Top of Data supplied

-- ==== Sys2Proof/WellFormed.lean ====
section
/-! DEFINITION. Which instructions the encodings can express (spec/30_encoding.md R90 to R98, R110; log 6). -/

namespace Sys2Proof

/-- A sequence whose length the four-byte length field of a packet can hold (log 6). -/
def seqFits {α : Type} (xs : List α) : Bool := decide (xs.length < 2 ^ 32)

/-- An update's bytes are "0 to 255 bytes" (R44). -/
def Update.wf (u : Update) : Bool := decide (u.bytes.length ≤ 255)

/-- A batch whose updates and whose count a packet can hold. -/
def updatesFit (us : List Update) : Bool := seqFits us && us.all Update.wf

/-- A position that the four bytes of REG_AT's operand can hold. DESIGN CHOICE: the spec gives `k` no width (R110, R208;
log 6). -/
def indexFits (k : Nat) : Bool := decide (k < 2 ^ 32)

def ClientOp.wf : ClientOp → Bool
  | .fields => true
  | .send _ payload _ _ => seqFits payload
  | .sendReply _ _ payload _ => seqFits payload
  | .regClear => true
  | .regDefine _ _ _ => true
  | .regGet _ => true
  | .regQueue updates => updatesFit updates
  | .regApply updates => updatesFit updates
  | .regFlush => true
  | .regParse block => seqFits block
  | .regInfo _ => true
  | .regAt k => indexFits k
  | .csSet _ => true

/-- `i.wf c`: the instruction has an encoding under the parameters `c`. A payload of more than 250 bytes is
well-formed in SEND, SEND_REPLY and ENCODE (the operation then fails, R123, R172); it is not in a frame (R90).
The byte of an RX.* case meets the part of the row's condition that speaks of the byte (R143 to R145). -/
def Instr.wf (c : Config.Params) : Instr → Bool
  | .cksum s => seqFits s
  | .encode _ _ payload => seqFits payload
  | .verify f => seqFits f
  | .fields => true
  | .rxByte _ _ => true
  | .rxDrain times => seqFits times
  | .rxRelease => true
  | .send _ payload _ _ => seqFits payload
  | .sendReply _ _ payload _ => seqFits payload
  | .txPoll _ => true
  | .resync _ => true
  | .regClear => true
  | .regDefine _ _ _ => true
  | .regGet _ => true
  | .regQueue updates => updatesFit updates
  | .regApply updates => updatesFit updates
  | .regFlush => true
  | .regParse block => seqFits block
  | .regInfo _ => true
  | .regAt k => indexFits k
  | .tick drainTimes _ stepC stepD =>
      seqFits drainTimes && (seqFits stepC && stepC.all ClientOp.wf) && (seqFits stepD && stepD.all ClientOp.wf)
  | .csSet _ => true
  | .rxStart b _ => b == c.startMarker
  | .rxResync b _ => b == c.resyncMarker && b != c.startMarker
  | .rxNoise b _ => b != c.startMarker && b != c.resyncMarker
  | .rxData _ _ => true
  | .frameReq _ _ _ payload _ _ => decide (payload.length ≤ Config.maxPayload)
  | .frameRsp _ _ _ payload _ _ => decide (payload.length ≤ Config.maxPayload)
  | .resyncByte _ => true
  | .triple _ tbytes => decide (tbytes.length ≤ 255)

end Sys2Proof
end

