-- ==== Sys2Proof/Safety.lean ====
section
/-! DEFINITION. What a good state and a good client are, in the terms the statements use: the invariants the spec derives
from its rules, and the premises of spec/44_tick_host.md R247 and R248. -/

namespace Sys2Proof.Machine

/-- The invariants the spec states of FCB's state. They rule out states that no run reaches. -/
structure State.Inv (s : State) : Prop where
  /-- every buffer is in canonical form (log 3) -/
  rxBufWf : s.rxBuf.wf = true
  pendBufWf : s.pendBuf.wf = true
  lastBufWf : s.lastBuf.wf = true
  /-- "`rx_state = IDLE` if and only if `rx_count = 0`" (R23) -/
  idleIff : s.rxState = .idle ↔ (s.rxCount : Nat) = 0
  /-- "before the length byte is known `rx_count <= 5`, and after it `rx_count < rx_buf[5] + 7 <= CAP`" (R146) -/
  partialFrame : s.rxState = .accum → (s.rxCount : Nat) ≤ 5 ∨
    (s.rxCount : Nat) < frameTotal (s.rxBuf.read 5) ∧ frameTotal (s.rxBuf.read 5) ≤ Config.cap
  /-- a partial frame was opened by START_MARKER (R143) -/
  partialMarker : s.rxState = .accum → s.rxBuf.read 0 = s.cfg.startMarker
  /-- "When `frame_pending = 1` they hold the complete frame, start marker to checksum: `pend_len = pend_buf[5] + 7`" (R31) -/
  latchLength : s.framePending = true → (s.pendLen : Nat) = frameTotal (s.pendBuf.read 5)
  latchMarker : s.framePending = true → s.pendBuf.read 0 = s.cfg.startMarker
  latchValid : s.framePending = true → verifyFrame s.pendingFrame = true
  /-- "`retry_count <= MAX_RETRIES`" (R38) -/
  retryBound : s.retryCount.toNat ≤ s.cfg.maxRetries.toNat
  /-- "`awaiting = 1` implies `last_len >= 7`" (R39) -/
  awaitingRecorded : s.awaiting = true → 7 ≤ (s.lastLen : Nat)
  /-- a recorded frame is one that ENCODE returned (R36) -/
  recordValid : (s.lastLen : Nat) ≠ 0 → verifyFrame s.lastFrame = true
  /-- "the `id` fields of distinct entries differ" (R43) -/
  idsDistinct : (s.reg.map RegEntry.id).Nodup
  /-- `reg_n` is at most REG_CAP (R42) -/
  regBound : s.regN ≤ s.cfg.regCap
  /-- `value` is a "byte sequence of exactly that size" once valued (R43), and empty before (log 17) -/
  valueSize : ∀ e ∈ s.reg, e.value.length = if e.valued then e.size.toNat else 0
  /-- `batch_valid` says whether something is queued (R44, R211, R220) -/
  batchFlag : s.batchValid = batchValidOf s.batch

/-- "every claim takes `fault = 0` as a premise" (R45, R263). -/
def State.sound (s : State) : Prop := s.fault = false

end Sys2Proof.Machine

namespace Sys2Proof

/-- The payload of a client operation fits a frame: "keep payloads to 250 bytes or fewer" (R247). -/
def ClientOp.payloadFits : ClientOp → Bool
  | .send _ payload _ _ | .sendReply _ _ payload _ => decide (payload.length ≤ Config.maxPayload)
  | .fields | .regClear | .regDefine .. | .regGet _ | .regQueue _ | .regApply _ | .regFlush | .regParse _ | .regInfo _
  | .regAt _ | .csSet _ => true

/-- The receiver contexts in which a received byte falls under the instruction's row: the state part of the row's
condition in spec/opcode_table.json (R143 to R146). Every other instruction decodes alike in all contexts. -/
def Instr.standsIn (c : Config.Params) (rx : RxContext) : Instr → Bool
  | .rxStart _ now | .rxResync _ now | .rxNoise _ now => stateAfterGap c rx now == .idle
  | .rxData _ now => stateAfterGap c rx now == .accum
  | .cksum _ | .encode .. | .verify _ | .fields | .rxByte .. | .rxDrain _ | .rxRelease | .send .. | .sendReply .. | .txPoll _
  | .resync _ | .regClear | .regDefine .. | .regGet _ | .regQueue _ | .regApply _ | .regFlush | .regParse _ | .regInfo _
  | .regAt _ | .tick .. | .csSet _ | .frameReq .. | .frameRsp .. | .resyncByte _ | .triple .. => true

/-- The operations of spec/43_registry.md, and the triple they consume (R97). -/
def Instr.onRegistry : Instr → Bool
  | .regClear | .regDefine .. | .regGet _ | .regQueue _ | .regApply _ | .regFlush | .regParse _ | .regInfo _ | .regAt _
  | .triple .. => true
  | .cksum _ | .encode .. | .verify _ | .fields | .rxByte .. | .rxDrain _ | .rxRelease | .send .. | .sendReply .. | .txPoll _
  | .resync _ | .tick .. | .csSet _ | .rxStart .. | .rxResync .. | .rxNoise .. | .rxData .. | .frameReq .. | .frameRsp ..
  | .resyncByte _ => false

/-- The instruction performs REG_CLEAR, itself or among a tick's client operations. -/
def Instr.clearsRegistry : Instr → Bool
  | .regClear => true
  | .tick _ _ stepC stepD => decide (ClientOp.regClear ∈ stepC) || decide (ClientOp.regClear ∈ stepD)
  | .cksum _ | .encode .. | .verify _ | .fields | .rxByte .. | .rxDrain _ | .rxRelease | .send .. | .sendReply .. | .txPoll _
  | .resync _ | .regDefine .. | .regGet _ | .regQueue _ | .regApply _ | .regFlush | .regParse _ | .regInfo _ | .regAt _
  | .csSet _ | .rxStart .. | .rxResync .. | .rxNoise .. | .rxData .. | .frameReq .. | .frameRsp .. | .resyncByte _
  | .triple .. => false

/-- The client operation records a frame for retransmission: it encodes one (R171, R176; not R172, R177). -/
def ClientOp.recordsFrame : ClientOp → Bool
  | .send _ payload _ _ | .sendReply _ _ payload _ => decide (payload.length ≤ Config.maxPayload)
  | .fields | .regClear | .regDefine .. | .regGet _ | .regQueue _ | .regApply _ | .regFlush | .regParse _ | .regInfo _
  | .regAt _ | .csSet _ => false

/-- The instruction records a frame for retransmission, itself or among a tick's client operations. -/
def Instr.recordsFrame : Instr → Bool
  | .send _ payload _ _ | .sendReply _ _ payload _ => decide (payload.length ≤ Config.maxPayload)
  | .tick _ _ stepC stepD => stepC.any ClientOp.recordsFrame || stepD.any ClientOp.recordsFrame
  | .cksum _ | .encode .. | .verify _ | .fields | .rxByte .. | .rxDrain _ | .rxRelease | .txPoll _ | .resync _ | .regClear
  | .regDefine .. | .regGet _ | .regQueue _ | .regApply _ | .regFlush | .regParse _ | .regInfo _ | .regAt _ | .csSet _
  | .rxStart .. | .rxResync .. | .rxNoise .. | .rxData .. | .frameReq .. | .frameRsp .. | .resyncByte _ | .triple .. => false

/-- Every payload the instruction sends fits a frame (R247). -/
def Instr.payloadsFit : Instr → Bool
  | .send _ payload _ _ | .sendReply _ _ payload _ => decide (payload.length ≤ Config.maxPayload)
  | .tick _ _ stepC stepD => stepC.all ClientOp.payloadFits && stepD.all ClientOp.payloadFits
  | .cksum _ | .encode .. | .verify _ | .fields | .rxByte .. | .rxDrain _ | .rxRelease | .txPoll _ | .resync _ | .regClear
  | .regDefine .. | .regGet _ | .regQueue _ | .regApply _ | .regFlush | .regParse _ | .regInfo _ | .regAt _ | .csSet _
  | .rxStart .. | .rxResync .. | .rxNoise .. | .rxData .. | .frameReq .. | .frameRsp .. | .resyncByte _ | .triple .. => true

end Sys2Proof

namespace Sys2Proof.Machine

/-- Each of the readings comes at most `limit` units after the one before it, the first after `t0` (R142, R248). -/
def pausesWithin (limit : Time) (t0 : Time) : List Time → Bool
  | [] => true
  | t :: later => decide ((elapsed t t0).toNat ≤ limit.toNat) && pausesWithin limit t later

/-- Each of the readings comes more than `limit` units after the one before it, the first after `t0` (R180). -/
def pausesBeyond (limit : Time) (t0 : Time) : List Time → Bool
  | [] => true
  | t :: later => decide (limit.toNat < (elapsed t t0).toNat) && pausesBeyond limit t later

/-- The registry's membership: what REG_DEFINE fixes of each entry (R43, R200). -/
def State.members (s : State) : List (ParamId × Byte × Byte) := s.reg.map fun e => (e.id, e.tag, e.size)

/-- The connection state of R35 to R41 (spec/10_state.md section 4), with the frame-pending flag of R30. -/
structure Connection where
  txCounter    : Byte
  lastFrame    : Bytes
  lastTxTime   : Time
  retryCount   : BitVec 8
  awaiting     : Bool
  framePending : Bool
  sessionId    : BitVec 24
  lastPingTime : Time
  lastPollTime : Time
deriving DecidableEq, Repr

def State.connection (s : State) : Connection where
  txCounter := s.txCounter
  lastFrame := s.lastFrame
  lastTxTime := s.lastTxTime
  retryCount := s.retryCount
  awaiting := s.awaiting
  framePending := s.framePending
  sessionId := s.sessionId
  lastPingTime := s.lastPingTime
  lastPollTime := s.lastPollTime

/-- The receiver's state of R22 to R25. -/
structure Receiver where
  rxState    : RxState
  rxCount    : Count
  rxBuf      : Memory
  rxLastTime : Time
deriving DecidableEq, Repr

def State.receiver (s : State) : Receiver where
  rxState := s.rxState
  rxCount := s.rxCount
  rxBuf := s.rxBuf
  rxLastTime := s.rxLastTime

/-- The instructions in order, stopping at the first that does not answer a next state. -/
def execAll : List Instr → State → Outcome
  | [], s => .next s
  | i :: rest, s => andThen (exec i s) (execAll rest)

end Sys2Proof.Machine
end

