-- ==== Sys2Proof/Laws/State.lean ====
section
/-! SUPPORT. One lemma per field per named update of the state, each true by unfolding that one update. -/

namespace Sys2Proof.Machine

/-! ### State.diag -/

@[simp] theorem State.diag_rxState (s : State) (d : Diag) : (s.diag d).rxState = s.rxState := rfl
@[simp] theorem State.diag_rxCount (s : State) (d : Diag) : (s.diag d).rxCount = s.rxCount := rfl
@[simp] theorem State.diag_rxBuf (s : State) (d : Diag) : (s.diag d).rxBuf = s.rxBuf := rfl
@[simp] theorem State.diag_rxLastTime (s : State) (d : Diag) : (s.diag d).rxLastTime = s.rxLastTime := rfl
@[simp] theorem State.diag_framePending (s : State) (d : Diag) : (s.diag d).framePending = s.framePending := rfl
@[simp] theorem State.diag_pendLen (s : State) (d : Diag) : (s.diag d).pendLen = s.pendLen := rfl
@[simp] theorem State.diag_pendBuf (s : State) (d : Diag) : (s.diag d).pendBuf = s.pendBuf := rfl
@[simp] theorem State.diag_txCounter (s : State) (d : Diag) : (s.diag d).txCounter = s.txCounter := rfl
@[simp] theorem State.diag_lastLen (s : State) (d : Diag) : (s.diag d).lastLen = s.lastLen := rfl
@[simp] theorem State.diag_lastBuf (s : State) (d : Diag) : (s.diag d).lastBuf = s.lastBuf := rfl
@[simp] theorem State.diag_lastTxTime (s : State) (d : Diag) : (s.diag d).lastTxTime = s.lastTxTime := rfl
@[simp] theorem State.diag_retryCount (s : State) (d : Diag) : (s.diag d).retryCount = s.retryCount := rfl
@[simp] theorem State.diag_awaiting (s : State) (d : Diag) : (s.diag d).awaiting = s.awaiting := rfl
@[simp] theorem State.diag_sessionId (s : State) (d : Diag) : (s.diag d).sessionId = s.sessionId := rfl
@[simp] theorem State.diag_lastPingTime (s : State) (d : Diag) : (s.diag d).lastPingTime = s.lastPingTime := rfl
@[simp] theorem State.diag_lastPollTime (s : State) (d : Diag) : (s.diag d).lastPollTime = s.lastPollTime := rfl
@[simp] theorem State.diag_reg (s : State) (d : Diag) : (s.diag d).reg = s.reg := rfl
@[simp] theorem State.diag_batchValid (s : State) (d : Diag) : (s.diag d).batchValid = s.batchValid := rfl
@[simp] theorem State.diag_batch (s : State) (d : Diag) : (s.diag d).batch = s.batch := rfl
@[simp] theorem State.diag_fault (s : State) (d : Diag) : (s.diag d).fault = s.fault := rfl
@[simp] theorem State.diag_txOut (s : State) (d : Diag) : (s.diag d).txOut = s.txOut := rfl
@[simp] theorem State.diag_evOut (s : State) (d : Diag) : (s.diag d).evOut = s.evOut := rfl
@[simp] theorem State.diag_diagOut (s : State) (d : Diag) : (s.diag d).diagOut = s.diagOut ++ [d] := rfl
@[simp] theorem State.diag_cfg (s : State) (d : Diag) : (s.diag d).cfg = s.cfg := rfl
@[simp] theorem State.diag_input (s : State) (d : Diag) : (s.diag d).input = s.input := rfl
@[simp] theorem State.diag_rxQueue (s : State) (d : Diag) : (s.diag d).rxQueue = s.rxQueue := rfl
@[simp] theorem State.diag_resOut (s : State) (d : Diag) : (s.diag d).resOut = s.resOut := rfl

/-! ### State.emit -/

@[simp] theorem State.emit_rxState (s : State) (e : Event) : (s.emit e).rxState = s.rxState := rfl
@[simp] theorem State.emit_rxCount (s : State) (e : Event) : (s.emit e).rxCount = s.rxCount := rfl
@[simp] theorem State.emit_rxBuf (s : State) (e : Event) : (s.emit e).rxBuf = s.rxBuf := rfl
@[simp] theorem State.emit_rxLastTime (s : State) (e : Event) : (s.emit e).rxLastTime = s.rxLastTime := rfl
@[simp] theorem State.emit_framePending (s : State) (e : Event) : (s.emit e).framePending = s.framePending := rfl
@[simp] theorem State.emit_pendLen (s : State) (e : Event) : (s.emit e).pendLen = s.pendLen := rfl
@[simp] theorem State.emit_pendBuf (s : State) (e : Event) : (s.emit e).pendBuf = s.pendBuf := rfl
@[simp] theorem State.emit_txCounter (s : State) (e : Event) : (s.emit e).txCounter = s.txCounter := rfl
@[simp] theorem State.emit_lastLen (s : State) (e : Event) : (s.emit e).lastLen = s.lastLen := rfl
@[simp] theorem State.emit_lastBuf (s : State) (e : Event) : (s.emit e).lastBuf = s.lastBuf := rfl
@[simp] theorem State.emit_lastTxTime (s : State) (e : Event) : (s.emit e).lastTxTime = s.lastTxTime := rfl
@[simp] theorem State.emit_retryCount (s : State) (e : Event) : (s.emit e).retryCount = s.retryCount := rfl
@[simp] theorem State.emit_awaiting (s : State) (e : Event) : (s.emit e).awaiting = s.awaiting := rfl
@[simp] theorem State.emit_sessionId (s : State) (e : Event) : (s.emit e).sessionId = s.sessionId := rfl
@[simp] theorem State.emit_lastPingTime (s : State) (e : Event) : (s.emit e).lastPingTime = s.lastPingTime := rfl
@[simp] theorem State.emit_lastPollTime (s : State) (e : Event) : (s.emit e).lastPollTime = s.lastPollTime := rfl
@[simp] theorem State.emit_reg (s : State) (e : Event) : (s.emit e).reg = s.reg := rfl
@[simp] theorem State.emit_batchValid (s : State) (e : Event) : (s.emit e).batchValid = s.batchValid := rfl
@[simp] theorem State.emit_batch (s : State) (e : Event) : (s.emit e).batch = s.batch := rfl
@[simp] theorem State.emit_fault (s : State) (e : Event) : (s.emit e).fault = s.fault := rfl
@[simp] theorem State.emit_txOut (s : State) (e : Event) : (s.emit e).txOut = s.txOut := rfl
@[simp] theorem State.emit_evOut (s : State) (e : Event) : (s.emit e).evOut = s.evOut ++ [e] := rfl
@[simp] theorem State.emit_diagOut (s : State) (e : Event) : (s.emit e).diagOut = s.diagOut := rfl
@[simp] theorem State.emit_cfg (s : State) (e : Event) : (s.emit e).cfg = s.cfg := rfl
@[simp] theorem State.emit_input (s : State) (e : Event) : (s.emit e).input = s.input := rfl
@[simp] theorem State.emit_rxQueue (s : State) (e : Event) : (s.emit e).rxQueue = s.rxQueue := rfl
@[simp] theorem State.emit_resOut (s : State) (e : Event) : (s.emit e).resOut = s.resOut := rfl

/-! ### State.result -/

@[simp] theorem State.result_rxState (s : State) (r : Result) : (s.result r).rxState = s.rxState := rfl
@[simp] theorem State.result_rxCount (s : State) (r : Result) : (s.result r).rxCount = s.rxCount := rfl
@[simp] theorem State.result_rxBuf (s : State) (r : Result) : (s.result r).rxBuf = s.rxBuf := rfl
@[simp] theorem State.result_rxLastTime (s : State) (r : Result) : (s.result r).rxLastTime = s.rxLastTime := rfl
@[simp] theorem State.result_framePending (s : State) (r : Result) : (s.result r).framePending = s.framePending := rfl
@[simp] theorem State.result_pendLen (s : State) (r : Result) : (s.result r).pendLen = s.pendLen := rfl
@[simp] theorem State.result_pendBuf (s : State) (r : Result) : (s.result r).pendBuf = s.pendBuf := rfl
@[simp] theorem State.result_txCounter (s : State) (r : Result) : (s.result r).txCounter = s.txCounter := rfl
@[simp] theorem State.result_lastLen (s : State) (r : Result) : (s.result r).lastLen = s.lastLen := rfl
@[simp] theorem State.result_lastBuf (s : State) (r : Result) : (s.result r).lastBuf = s.lastBuf := rfl
@[simp] theorem State.result_lastTxTime (s : State) (r : Result) : (s.result r).lastTxTime = s.lastTxTime := rfl
@[simp] theorem State.result_retryCount (s : State) (r : Result) : (s.result r).retryCount = s.retryCount := rfl
@[simp] theorem State.result_awaiting (s : State) (r : Result) : (s.result r).awaiting = s.awaiting := rfl
@[simp] theorem State.result_sessionId (s : State) (r : Result) : (s.result r).sessionId = s.sessionId := rfl
@[simp] theorem State.result_lastPingTime (s : State) (r : Result) : (s.result r).lastPingTime = s.lastPingTime := rfl
@[simp] theorem State.result_lastPollTime (s : State) (r : Result) : (s.result r).lastPollTime = s.lastPollTime := rfl
@[simp] theorem State.result_reg (s : State) (r : Result) : (s.result r).reg = s.reg := rfl
@[simp] theorem State.result_batchValid (s : State) (r : Result) : (s.result r).batchValid = s.batchValid := rfl
@[simp] theorem State.result_batch (s : State) (r : Result) : (s.result r).batch = s.batch := rfl
@[simp] theorem State.result_fault (s : State) (r : Result) : (s.result r).fault = s.fault := rfl
@[simp] theorem State.result_txOut (s : State) (r : Result) : (s.result r).txOut = s.txOut := rfl
@[simp] theorem State.result_evOut (s : State) (r : Result) : (s.result r).evOut = s.evOut := rfl
@[simp] theorem State.result_diagOut (s : State) (r : Result) : (s.result r).diagOut = s.diagOut := rfl
@[simp] theorem State.result_cfg (s : State) (r : Result) : (s.result r).cfg = s.cfg := rfl
@[simp] theorem State.result_input (s : State) (r : Result) : (s.result r).input = s.input := rfl
@[simp] theorem State.result_rxQueue (s : State) (r : Result) : (s.result r).rxQueue = s.rxQueue := rfl
@[simp] theorem State.result_resOut (s : State) (r : Result) : (s.result r).resOut = s.resOut ++ [r] := rfl
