-- ==== Sys2Proof/Laws/Transmitter.lean ====
section
/-! SUPPORT. What recording a frame, SEND, SEND_REPLY and TX_POLL can do. -/

namespace Sys2Proof.Machine

theorem Count.ofNat_val {n : Nat} (h : n ≤ Config.cap) : (Count.ofNat n : Nat) = n := by
  simp only [Count.ofNat]; omega

theorem encodeFrame_length_le_cap {c : Config.Params} {counter : Byte} {command : BitVec 16} {payload f : Bytes}
    (h : encodeFrame c counter command payload = some f) : f.length ≤ Config.cap := by
  have := encodeFrame_length h
  simp only [Config.maxPayload, Config.cap] at *
  omega

/-- A recorded frame is the frame that was transmitted (R36, R82). -/
theorem lastFrame_transmit {f : Bytes} (hf : f.length ≤ Config.cap) {s : State} (hw : s.lastBuf.wf = true) (now : Time) :
    (s.transmit f now).lastFrame = f := by
  simp only [State.lastFrame, State.transmit_lastBuf, State.transmit_lastLen, Count.ofNat_val hf]
  exact Memory.slice_store (Memory.wf_rising hw) 0 f

/-- SEND: the overflow from 251 payload bytes on (R172), else the transmission of the encoded frame (R171). -/
theorem send_cases (command : BitVec 16) (payload : Bytes) (posted : Bool) (now : Time) (s : State) :
    (Config.maxPayload < payload.length ∧ send command payload posted now s =
      State.raiseEncodeOverflow { s with txCounter := s.txCounter + 1 } payload.length) ∨
    ∃ f, encodeFrame s.cfg (s.txCounter + 1) command payload = some f ∧ send command payload posted now s =
      if posted then State.transmit { s with txCounter := s.txCounter + 1 } f now
      else (State.transmit { s with txCounter := s.txCounter + 1 } f now).expectResponse := by
  unfold send
  dsimp only
  split
  · next h => exact .inl ⟨(encodeFrame_none_iff _ _ _ _).1 h, rfl⟩
  · next f h => exact .inr ⟨f, h, rfl⟩

/-- SEND_REPLY: the overflow (R177), else the transmission of the encoded frame (R176). -/
theorem sendReply_cases (counter : Byte) (command : BitVec 16) (payload : Bytes) (now : Time) (s : State) :
    (Config.maxPayload < payload.length ∧
      sendReply counter command payload now s = s.raiseEncodeOverflow payload.length) ∨
    ∃ f, encodeFrame s.cfg counter command payload = some f ∧ sendReply counter command payload now s =
      if s.cfg.replyAwaits then (s.transmit f now).expectResponse else s.transmit f now := by
  unfold sendReply
  split
  · next h => exact .inl ⟨(encodeFrame_none_iff _ _ _ _).1 h, rfl⟩
  · next f h => exact .inr ⟨f, h, rfl⟩

theorem responseTimeout_iff (now : Time) (s : State) : s.responseTimeout now = true ↔
    s.awaiting = true ∧ s.cfg.tResponse.toNat < (elapsed now s.lastTxTime).toNat := by
  simp [State.responseTimeout]

/-- TX_POLL: nothing, a retransmission, or the resynchronization (R180). -/
theorem txPoll_cases (now : Time) (s : State) :
    (s.responseTimeout now = false ∧ txPoll now s = s) ∨
    (s.responseTimeout now = true ∧ s.retryCount.toNat < s.cfg.maxRetries.toNat ∧ txPoll now s = retransmit now s) ∨
    (s.responseTimeout now = true ∧ s.cfg.maxRetries.toNat ≤ s.retryCount.toNat ∧
      txPoll now s = s.resync .retryExhausted) := by
  unfold txPoll
  split
  · next h =>
    split
    · next h' => exact .inr (.inl ⟨h, h', rfl⟩)
    · next h' => exact .inr (.inr ⟨h, Nat.le_of_not_lt h', rfl⟩)
  · next h => exact .inl ⟨by simpa using h, rfl⟩

/-- A retransmission that TX_POLL performs counts up by one (R38, R180). -/
theorem retransmit_retryCount_toNat {now : Time} {s : State} (h : s.retryCount.toNat < s.cfg.maxRetries.toNat) :
    (retransmit now s).retryCount.toNat = s.retryCount.toNat + 1 := by
  have := s.cfg.maxRetries.isLt
  simp only [retransmit_retryCount, BitVec.toNat_add]
  simp
  omega

end Sys2Proof.Machine
end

Bottom of Data supplied

* _Work item_
Which lines of the data include the string "invariants"? Copy each of them.

* _Expected answer_
/-! DEFINITION. What a good state and a good client are, in the terms the statements use: the invariants the spec derives
/-- The invariants the spec states of FCB's state. They rule out states that no run reaches. -/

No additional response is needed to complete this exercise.